I’ll be starting two new online courses this week; Animal Drawing and Analytical Figure Drawing from CGMA. I’ve taken their Storyboarding course previously, and found it really helpful- there’s just nothing like having a real (well, alright, virtual) classroom environment and homework and feedback to keep you going when you don’t quite know which way to go. Storyboarding was great, and I’m glad I studied it and worked commercially as a board artist- but it was very much a career- driven decision. I like storyboards and thumbnails but they’re not exactly the best formats to really explore original characters.
The decision to study animal and figure drawing, however, is not career driven- it’s the most personal thing I have decided to seriously commit myself to in a long time. It’s going back to the very core of drawing and illustration, back to the foundations which for me, were never explored in great depth. I’m excited; it’s not just drawing from reference this time, it’s also learning loads of biology and anatomy and technical things, all of which I’m looking forward to. It’s nice to look at my syllabus and feel that familiar sense of nervousness that precedes a learning spurt.
It was whilst reading a book, William Dalrymple’s City of Djinns, lent to me by my favourite cousin, that I came across the passage that helped me make up my mind. Dalrymple interviews a calligrapher from Old Delhi. Only vestiges of the great, high culture that once defined Old Delhi still linger there- and like William says, you have to look pretty hard to find them. But this particular calligrapher, in full awareness of the changing times and tides, said that he could not abandon calligraphy because it was his craft, and he must be loyal to it.

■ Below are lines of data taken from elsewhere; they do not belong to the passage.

/-! ### Reads of BAR0 (R327) -/

/-- The value of a register; write-only and unlisted ones read 0. -/
def regRead (d : Dev) (off : Nat) : Word :=
  if off < 0x10000 then
    let r := queueAt d (off / 64)
    match off % 64 with
    | 0 => r.qbase
    | 8 => r.qctl
    | 0x10 => r.qhead.setWidth 64
    | 0x18 => r.qtail.setWidth 64
    | _ => 0
  else if 0x40100 ≤ off && off < 0x40180 then
    let p := pleatAt d ((off - 0x40100) / 8)
    BitVec.ofNat 64 (ofBit p.en * 2 ^ 63 + ofBit p.busy * 2 ^ 62 + p.nframes * 2 ^ 24 + p.first)
  else match off with
    | 0x10000 => d.rtbase
    | 0x20000 => d.asidbase
    | 0x20008 => d.sealbase
    | 0x20010 => d.sealcmd
    | 0x20018 => d.tlbinva
    | 0x20020 => d.tlbinvc
    | 0x20028 => d.miga
    | 0x20030 => d.migb
    | 0x20038 => d.migc
    | 0x20048 => d.herrlog
    | 0x30000 => d.fwaddr
    | 0x30008 => d.fwlen
    | 0x30018 => d.fwstat
    | 0x40000 => d.seam.cfg
    | 0x40008 => d.seam.tmo
    | 0x40010 => seamst d.seam
    | 0x50000 => d.elogbase
    | 0x50008 => d.eloghead
    | 0x50010 => d.elogtail
    | _ => 0

/-- Only aligned requests of 8 bytes reach a register. -/
def regRequest (off n : Nat) : Bool := off % 8 == 0 && n == 8

/-- Bytes of BAR0. -/
def bar0Bytes : Nat := 2 ^ 26

/-- What a read of BAR0 returns. -/
def bar0Read (d : Dev) (off n : Nat) : List Byte :=
  if regRequest off n then toBytesLE 8 (regRead d off).toNat else List.replicate n 0xFF

/-- A write of a register, by the step that is its own. -/
def bar0Put (off : Nat) (v : Word) (trusted : Bool) (s : State) : Out :=
  if off < 0x10000 && off % 64 == 0x18 then execQtailWrite (off / 64) v s
  else if 0x40100 ≤ off && off < 0x40180 then execPleatcfgWrite ((off - 0x40100) / 8) v trusted s
  else match off with
    | 0x20010 => if v.getLsbD 62 then execUnsealFrames v trusted s else execSealFrames v trusted s
    | 0x20020 => execTlbInvalidate v s
    | 0x20038 => execSwapPair v trusted s
    | 0x20040 => execPgdone v trusted s
    | 0x30010 => execFirmwareLoad v trusted s
    | 0x40000 => execSeamcfgWrite v trusted s
    | 0x40018 => execSeamres v trusted s
    | 0x50010 => execElogtailWrite v s
    | _ => execRegisterWrite off v trusted s

/-! ### BAR2 and the host's memory (R203, R228, R322, R331, R335, R376) -/

/-- The parts of a range that lie in one frame each: address and length, on fuel. -/
def frameParts : Nat → Nat → Nat → List (Nat × Nat)
  | 0, _, _ => []
  | k + 1, pa, n =>
    let m := min n (4096 - pa % 4096)
    if n == 0 then [] else (pa, m) :: frameParts k (pa + m) (n - m)

/-- Records an error of a host access and signals its vector (R322). -/
def hostErr (d : Dev) (code pa : Nat) : Dev := (herr d code pa).send (.msix 1024)

/-- The range lies in part in a region whose metadata are being initialised, where an access waits (R347). -/
def hostWaits (d : Dev) (pa n : Nat) : Bool := (frameParts (n / 4096 + 2) pa n).any fun p => regionBusy d p.1

/-- What a host read of slots C leaves: words with an error within one symbol are corrected, and the row of a word that fails is
demoted (R376, R378). -/
def pleatNotes (s : State) (pa n : Nat) : State :=
  if s.dev.softWords.isEmpty && s.dev.badWords.isEmpty then s
  else
    let bad := s.dev.badWords.filter fun w => (List.range n).any fun i => slotOf s.dev [] (pa + i) / 32 == w
    (correctWords s (softIn s.dev [] pa n)).onDev fun d => bad.foldl (fun d w => demote d (rowKey w)) d

/-- A host read of one part; a part whose seal bit cannot be read delivers nothing (R376); none for Completer Abort. Metadata of a pleat block that cannot be read set CORRUPT (R331). -/
def hostReadPart (s : State) (trusted : Bool) (pa n : Nat) : State × Option (List Byte) :=
  let ones := List.replicate n (0xFF : Byte)
  let d := s.dev
  if !isTrusted d trusted && sealUnread d (pa / 4096) then (readNotes s (d.sealbase.toNat + pa / 32768) 1, none)
  else if frameSealed d (pa / 4096) && !isTrusted d trusted then (s.onDev (hostErr · 1 pa), some ones)
  else if isSecondary d pa then (s.onDev (herr · 4 pa), some ones)
  else if isPrimary d pa then
    let s := if (List.range n).any fun i => metaBad d (pa + i) then s.onDev (flagAttempt · flCorrupt) else s
    (pleatNotes s pa n, sysRead d [] pa n)
  else if l2Bad d pa n then (s, none)
  else (readNotes s pa n, l2Read d pa n)

/-- A byte of far memory as the host finds it there: what the port has yet to forward does not show (R228), and a line under an
XTS key is ciphertext (R323). -/
def hostFarByte (d : Dev) (pa : Nat) : Byte :=
  let raw (p : Nat) : Byte := sget Config.powerOnByte d.far p
  if lineKey d pa == 0 then raw pa
  else decipher 0 (lineKey d pa) (pa / 16) ((List.range 16).map fun i => raw (pa / 16 * 16 + i)) (pa % 16)

/-- A line of far memory is as the host finds it, in the clear. -/
def hostFarLine (d : Dev) (line : Nat) : Dev :=
  if lineKey d (64 * line) == 0 then d
  else
    let d := farForward d
    let bs := (List.range 64).map fun i => hostFarByte d (64 * line + i)
    { d with far := ssetAll Config.powerOnByte d.far (64 * line) bs, farKey := sdel d.farKey line }

/-- A write of the host to its own memory. -/
def hostFarPut (d : Dev) (pa : Nat) (bs : List Byte) : Dev :=
  let d := (List.range (bs.length / 64 + 2)).foldl (fun d k => if 64 * (pa / 64 + k) < pa + bs.length then hostFarLine d (pa / 64 + k) else d) d
  { d with far := ssetAll Config.powerOnByte d.far pa bs }

/-- A host read of BAR2. -/
def bar2Read (s : State) (trusted : Bool) (addr n : Nat) : State :=
  let r := (frameParts (n / 4096 + 2) addr n).foldl (fun (a : State × Option (List Byte)) p =>
    let x := hostReadPart a.1 trusted p.1 p.2
    (x.1, match a.2, x.2 with | some b, some c => some (b ++ c) | _, _ => none)) (s, some [])
  r.1.onDev fun d => match r.2 with
    | some bs => d.send (.hostRead bs)
    | none => d.send .hostAbort

/-- HOST_MEMORY_READ: of BAR0, of BAR2, a window of 1 TiB, or of the host's own memory. -/
def execHostMemoryRead (addr : HostAddr) (n : Nat) (trusted : Bool) (s : State) : Out :=
  match addr with
  | .bar0 addr =>
    if addr + n > bar0Bytes then .refused (.cannotOccur "host memory read")
    else .next (s.onDev (·.send (.hostRead (bar0Read s.dev addr n))))
  | .bar2 addr =>
    if addr + n > hbmEnd || hostWaits s.dev addr n then .refused (.cannotOccur "host memory read")
    else .next (bar2Read s trusted addr n)
  | .far addr =>
    if addr + n > farBase then .refused (.cannotOccur "host memory read")
    else .next (s.onDev (·.send (.hostRead ((List.range n).map fun i => hostFarByte s.dev (farBase + addr + i)))))

/-- Bytes of one frame put into slot C of their blocks (R335); a block whose metadata cannot be read stays (R331). -/
def hostPleat (d : Dev) (pa : Nat) (bs : List Byte) : Dev :=
  (List.range 17).foldl (fun d k =>
    let base := (pa / 256 + k) * 256
    let first := max base pa
    let chunk := (bs.drop (first - pa)).take (base + 256 - first)
    if chunk.isEmpty || metaBad d first then d
    else homeStore d (slotPa (pleatAt d (stackOf pa)) (committedSlot (pleatAt d (stackOf pa)) (blockMeta d first)) first) chunk) d
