-- ==== Sys2Proof/Machine/Turn.lean ====
section
/-! DEFINITION. Which unit or event moves next, and what it does: the fetch of a word (R56, R314), the delivery of a pending
cause (R364), freezing and draining (R365), the fused group (R178), the device's own ready steps, and the placement of a
word where the next step fetches it. -/

namespace Sys2Proof.Machine

/-! ### Time -/

/-- A step takes a cycle and as many more as the machine likes (R65). -/
def tick (s : State) : State :=
  { s with cycle := s.cycle + 1 + BitVec.ofNat 64 (Config.freeCycles s.free), free := s.free + 1 }

/-! ### Fetch (R56) -/

/-- The bytes of a word in a line of the instruction store. -/
def codeBytes (w : BitVec 512) (off n : Nat) : List Byte :=
  (List.range n).map fun i => BitVec.ofNat 8 (w.toNat >>> (8 * (off + i)))

/-- A line with the bytes of a word replaced. -/
def codePatch (w : BitVec 512) (off n : Nat) (bs : List Byte) : BitVec 512 :=
  BitVec.ofNat 512 (ofBytesLE (codeBytes w 0 off ++ bs ++ codeBytes w (off + n) (64 - off - n)))

/-- X's instruction store drops a line. -/
def codeDrop (c : Core) (line : Nat) : Core :=
  { c with code := sdel c.code line, resident := c.resident.filter (· != line), badCode := c.badCode.filter (· != line) }

/-- X's instruction store takes a line. A handler's lines go to the resident region and others to the rest; where that is full,
another line there is dropped (R12; which lines the region takes is DEDUCED, log entry 79). -/
def codeFill (c : Core) (line : Nat) (w : BitVec 512) : Core :=
  let side := (c.code.map (·.1)).filter fun l => c.resident.contains l == c.handler
  let room := if c.handler then Config.residentLines else Config.codeLines - Config.residentLines
  let c := if side.length < room then c else match side[Config.victim side.length % side.length]? with
    | some l => codeDrop c l
    | none => c
  { c with code := sput w c.code line, resident := if c.handler then addOnce c.resident line else c.resident }

/-- The old word or the new one, whole, where a code page has been written since the task fetched it (R56). A fetch that meets
no error takes what it likes; the old word also hides a new error. -/
def oldOrNew (s : State) (old : List Byte) (read : Res (State × List Byte)) (keep : State → List Byte → State) : Res (State × List Byte) :=
  match read with
  | .ok (t, now) =>
    if now == old then .ok (s, old)
    else if Config.takesNew (s.free + 1) then .ok ({ keep t now with free := s.free + 1 }, now)
    else .ok ({ s with free := s.free + 1 }, old)
  | .error c =>
    if c.await.isSome || Config.takesNew (s.free + 1) then .error c else .ok ({ s with free := s.free + 1 }, old)

/-- An instruction that X fetches at a translated place. Its instruction store may still hold the word that stood there when the
task fetched the line (R12, R56); a line that cannot be read whole is not taken (R376). -/
def fetchAt (s : State) (a : Acc) (x : Xlat) (va : Nat) : Res (State × List Byte) :=
  let line := x.pa / 64
  let off := x.pa % 64
  match slook s.core.code line with
  | none => match placeRead s a .l2 { x with pa := 64 * line } (va / 64 * 64) 64 with
    | .ok (t, bs) => .ok (t.onCore (codeFill · line (BitVec.ofNat 512 (ofBytesLE bs))), (bs.drop off).take 4)
    | .error _ => placeRead s a .l2 x va 4
  | some w =>
    if s.core.badCode.contains line then raiseAt .sramUe va
    else oldOrNew s (codeBytes w off 4) (placeRead s a .l2 x va 4) fun t now =>
      t.onCore fun c => { c with code := sput (codePatch w off 4 now) c.code line }

/-- An engine word at a translated place. A sequencer may still fetch the word that the task's sequencers fetched there before
(R56). -/
def fetchOld (s : State) (a : Acc) (x : Xlat) (va : Nat) : Res (State × List Byte) :=
  let keep (t : State) (bs : List Byte) : State :=
    t.onCore fun c => { c with fetched := sput (BitVec.ofNat 64 (ofBytesLE bs)) c.fetched (x.pa / 8) }
  let read := placeRead s a .l2 x va 8
  match slook s.core.fetched (x.pa / 8) with
  | none => read.map fun r => (keep r.1 r.2, r.2)
  | some w => oldOrNew s (toBytesLE 8 w.toNat) read keep

/-- The bytes of X's instruction. Pages that no cache holds are read each time: PLEAT and PEER pages and those of a swap pair. -/
def fetchX (s : State) : Res (State × List Byte) :=
  let va := s.core.pc.toNat
  if s.core.pc &&& 3 ≠ 0 then raise .alignPc
  else do
    let x ← translate s.dev (accOf s) .exec va
    if x.remote.isSome || x.unc || x.attr == 1 then vreadPage s (accOf s) .exec .l2 va 4
    else fetchAt (s.mark x false) (accOf s) x va

/-- The bytes of a sequencer's word. -/
def fetchSeq (s : State) (u : SeqId) : Res (State × List Byte) :=
  let va := (seqOf s u).pc.toNat
  if (seqOf s u).pc &&& 7 ≠ 0 then raise .alignPc
  else do
    let x ← translate s.dev (accOf s) .exec va
    if x.remote.isSome then vreadPage s (accOf s) .exec .l2 va 8
    else fetchOld (s.mark x false) (accOf s) x va
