-- ==== Sys2Proof/Certificates/Slice0/Obligations.lean ====
section
/-! DEFINITION. What is claimed of the model: the statements for the provers. -/

open Sys2Proof Sys2Proof.Machine

/-- ADD, SUB, MUL, MULH, MULHU, AND, OR, XOR, SLL, SRL, SRA, SLT, SLTU, MIN, MAX, MINU and MAXU complete in every
state: x[xd] gets the result of the table of R124 (a write to x0 is discarded), X goes on at the next word, and
nothing else of the machine changes, so no flag does (spec/05_vector_scalar_arithmetic.md, Scalar integer
instructions). -/
def Obligations.IntegerRegisterWords : Prop :=
  ∀ (s : State) (d a b : BitVec 5),
    let x := xget s a
    let y := xget s b
    exec (.add d a b) s = .next (Safety.wroteX s d (x + y)) ∧
    exec (.sub d a b) s = .next (Safety.wroteX s d (x - y)) ∧
    exec (.mul d a b) s = .next (Safety.wroteX s d (x * y)) ∧
    exec (.mulh d a b) s = .next (Safety.wroteX s d ((x.signExtend 128 * y.signExtend 128).extractLsb' 64 64)) ∧
    exec (.mulhu d a b) s = .next (Safety.wroteX s d ((x.setWidth 128 * y.setWidth 128).extractLsb' 64 64)) ∧
    exec (.and d a b) s = .next (Safety.wroteX s d (x &&& y)) ∧
    exec (.or d a b) s = .next (Safety.wroteX s d (x ||| y)) ∧
    exec (.xor d a b) s = .next (Safety.wroteX s d (x ^^^ y)) ∧
    exec (.sll d a b) s = .next (Safety.wroteX s d (x <<< (y.toNat % 64))) ∧
    exec (.srl d a b) s = .next (Safety.wroteX s d (x >>> (y.toNat % 64))) ∧
    exec (.sra d a b) s = .next (Safety.wroteX s d (BitVec.ofInt 64 (x.toInt / 2 ^ (y.toNat % 64)))) ∧
    exec (.slt d a b) s = .next (Safety.wroteX s d (if x.toInt < y.toInt then 1 else 0)) ∧
    exec (.sltu d a b) s = .next (Safety.wroteX s d (if x.toNat < y.toNat then 1 else 0)) ∧
    exec (.min d a b) s = .next (Safety.wroteX s d (BitVec.ofInt 64 (Min.min x.toInt y.toInt))) ∧
    exec (.max d a b) s = .next (Safety.wroteX s d (BitVec.ofInt 64 (Max.max x.toInt y.toInt))) ∧
    exec (.minu d a b) s = .next (Safety.wroteX s d (BitVec.ofNat 64 (Min.min x.toNat y.toNat))) ∧
    exec (.maxu d a b) s = .next (Safety.wroteX s d (BitVec.ofNat 64 (Max.max x.toNat y.toNat)))

/-- DIV, DIVU, REM and REMU with a divisor other than 0 write the quotient truncated toward zero, or its remainder, to
x[xd], and change nothing else but the PC; DIV of -2^63 by -1 gives -2^63 and REM gives 0. With a divisor of 0 they
raise ARITH.INT_DIVZERO (cause code 0x085) in X at the instruction, and where X can take the cause no x register
changes (R125). -/
def Obligations.DivisionWords : Prop :=
  ∀ (s : State) (d a b : BitVec 5),
    let x := xget s a
    let y := xget s b
    (y ≠ 0 →
      exec (.div d a b) s = .next (Safety.wroteX s d (BitVec.ofInt 64 (x.toInt.tdiv y.toInt))) ∧
      exec (.divu d a b) s = .next (Safety.wroteX s d (BitVec.ofNat 64 (x.toNat / y.toNat))) ∧
      exec (.rem d a b) s = .next (Safety.wroteX s d (BitVec.ofInt 64 (x.toInt.tmod y.toInt))) ∧
      exec (.remu d a b) s = .next (Safety.wroteX s d (BitVec.ofNat 64 (x.toNat % y.toNat)))) ∧
    (x = BitVec.intMin 64 → y = -1 →
      exec (.div d a b) s = .next (Safety.wroteX s d (BitVec.intMin 64)) ∧
      exec (.rem d a b) s = .next (Safety.wroteX s d 0)) ∧
    (y = 0 →
      exec (.div d a b) s = .next (trapX s { cause := .intDivzero }) ∧
      exec (.divu d a b) s = .next (trapX s { cause := .intDivzero }) ∧
      exec (.rem d a b) s = .next (trapX s { cause := .intDivzero }) ∧
      exec (.remu d a b) s = .next (trapX s { cause := .intDivzero }) ∧
      (Safety.mayTrap s { cause := .intDivzero } →
        let t := trapX s { cause := .intDivzero }
        t.core.x = s.core.x ∧ t.core.trapCause = 0x085 ∧ t.core.trapPc = s.core.pc ∧ t.core.pc = s.core.trapVec))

I can’t help but admire the humbleness of that idea- that we must be loyal to our arts, as if they have a life of their own. As if what we do isn’t just something we do, but something we partake of, and to stop doing it would be tantamount to betrayal or abandonment. It’s a naked defence against the pressure of going commercial, but an oddly respectable one all the same. I’d go even further than that and say I can’t abandon art because it has never abandoned me; not for too long, and never too much. I’ve lost sight of it every now and then but I keep finding my way back. In spite of an art teacher who bullied me every chance he got and derided me, and in spite of going on to study literature and quite liking it- after all that, I still find myself wanting to draw. So I figure I may as well commit myself to getting better at it.